[Collected data entries]
○ ○ ○ ○

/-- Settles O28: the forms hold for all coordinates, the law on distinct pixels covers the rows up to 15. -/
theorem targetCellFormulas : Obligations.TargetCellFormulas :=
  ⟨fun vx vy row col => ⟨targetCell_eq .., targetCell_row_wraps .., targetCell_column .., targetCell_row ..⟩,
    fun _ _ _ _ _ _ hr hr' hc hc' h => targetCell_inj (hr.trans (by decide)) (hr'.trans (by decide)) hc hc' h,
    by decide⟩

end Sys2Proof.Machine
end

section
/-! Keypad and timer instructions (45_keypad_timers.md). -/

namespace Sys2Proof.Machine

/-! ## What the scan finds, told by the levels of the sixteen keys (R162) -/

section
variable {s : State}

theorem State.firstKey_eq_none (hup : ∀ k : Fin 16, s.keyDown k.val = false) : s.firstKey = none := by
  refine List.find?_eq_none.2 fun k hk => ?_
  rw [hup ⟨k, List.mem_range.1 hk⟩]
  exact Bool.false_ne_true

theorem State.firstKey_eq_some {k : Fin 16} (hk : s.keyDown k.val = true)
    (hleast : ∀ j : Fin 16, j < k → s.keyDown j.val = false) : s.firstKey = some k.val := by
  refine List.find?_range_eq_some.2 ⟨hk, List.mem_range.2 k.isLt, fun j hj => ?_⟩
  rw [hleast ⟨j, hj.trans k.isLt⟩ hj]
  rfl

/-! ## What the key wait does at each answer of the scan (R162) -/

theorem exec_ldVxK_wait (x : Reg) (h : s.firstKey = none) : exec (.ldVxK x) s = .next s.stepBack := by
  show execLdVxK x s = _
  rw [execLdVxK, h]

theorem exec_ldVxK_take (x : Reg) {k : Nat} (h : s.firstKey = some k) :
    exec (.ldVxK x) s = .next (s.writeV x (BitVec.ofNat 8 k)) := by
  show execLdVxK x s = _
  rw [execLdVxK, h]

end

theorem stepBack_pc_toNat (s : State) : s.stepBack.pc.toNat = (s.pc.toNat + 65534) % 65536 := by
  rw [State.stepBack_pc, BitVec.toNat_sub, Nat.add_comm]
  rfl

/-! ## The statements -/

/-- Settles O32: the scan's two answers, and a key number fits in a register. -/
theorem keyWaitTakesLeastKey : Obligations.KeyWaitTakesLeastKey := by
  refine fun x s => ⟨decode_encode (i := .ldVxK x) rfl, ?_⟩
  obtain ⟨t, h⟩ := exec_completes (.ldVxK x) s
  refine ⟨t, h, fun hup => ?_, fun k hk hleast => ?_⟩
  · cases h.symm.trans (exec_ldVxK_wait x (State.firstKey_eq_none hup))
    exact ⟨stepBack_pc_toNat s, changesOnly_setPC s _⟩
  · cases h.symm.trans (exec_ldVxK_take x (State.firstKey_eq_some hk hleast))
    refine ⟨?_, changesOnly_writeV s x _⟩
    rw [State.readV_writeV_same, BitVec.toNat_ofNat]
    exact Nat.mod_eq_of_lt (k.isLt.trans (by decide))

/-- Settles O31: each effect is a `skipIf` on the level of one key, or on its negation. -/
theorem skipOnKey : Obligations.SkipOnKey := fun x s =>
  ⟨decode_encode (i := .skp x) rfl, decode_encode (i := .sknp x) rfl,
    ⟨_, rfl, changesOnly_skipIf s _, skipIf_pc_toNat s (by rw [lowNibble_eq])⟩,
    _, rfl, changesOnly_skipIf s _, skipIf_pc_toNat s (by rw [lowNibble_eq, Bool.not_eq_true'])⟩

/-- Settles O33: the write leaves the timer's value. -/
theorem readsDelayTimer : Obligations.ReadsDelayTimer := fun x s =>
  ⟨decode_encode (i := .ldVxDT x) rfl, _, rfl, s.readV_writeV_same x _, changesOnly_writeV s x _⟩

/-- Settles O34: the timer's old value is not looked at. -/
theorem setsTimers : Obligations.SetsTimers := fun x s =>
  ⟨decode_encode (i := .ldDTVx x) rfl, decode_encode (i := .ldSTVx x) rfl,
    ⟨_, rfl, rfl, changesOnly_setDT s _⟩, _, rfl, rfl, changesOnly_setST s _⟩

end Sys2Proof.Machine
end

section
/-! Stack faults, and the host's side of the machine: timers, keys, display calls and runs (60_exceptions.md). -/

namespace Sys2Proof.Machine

○ ○ ○ ○

Among the entries above, locate the lines containing "refine ⟨t, h, fun" and "its negation. -/", and transcribe exactly those two lines and all lines between.

## RESPONSE BELOW
  refine ⟨t, h, fun hup => ?_, fun k hk hleast => ?_⟩
  · cases h.symm.trans (exec_ldVxK_wait x (State.firstKey_eq_none hup))
    exact ⟨stepBack_pc_toNat s, changesOnly_setPC s _⟩
  · cases h.symm.trans (exec_ldVxK_take x (State.firstKey_eq_some hk hleast))
    refine ⟨?_, changesOnly_writeV s x _⟩
    rw [State.readV_writeV_same, BitVec.toNat_ofNat]
    exact Nat.mod_eq_of_lt (k.isLt.trans (by decide))

/-- Settles O31: each effect is a `skipIf` on the level of one key, or on its negation. -/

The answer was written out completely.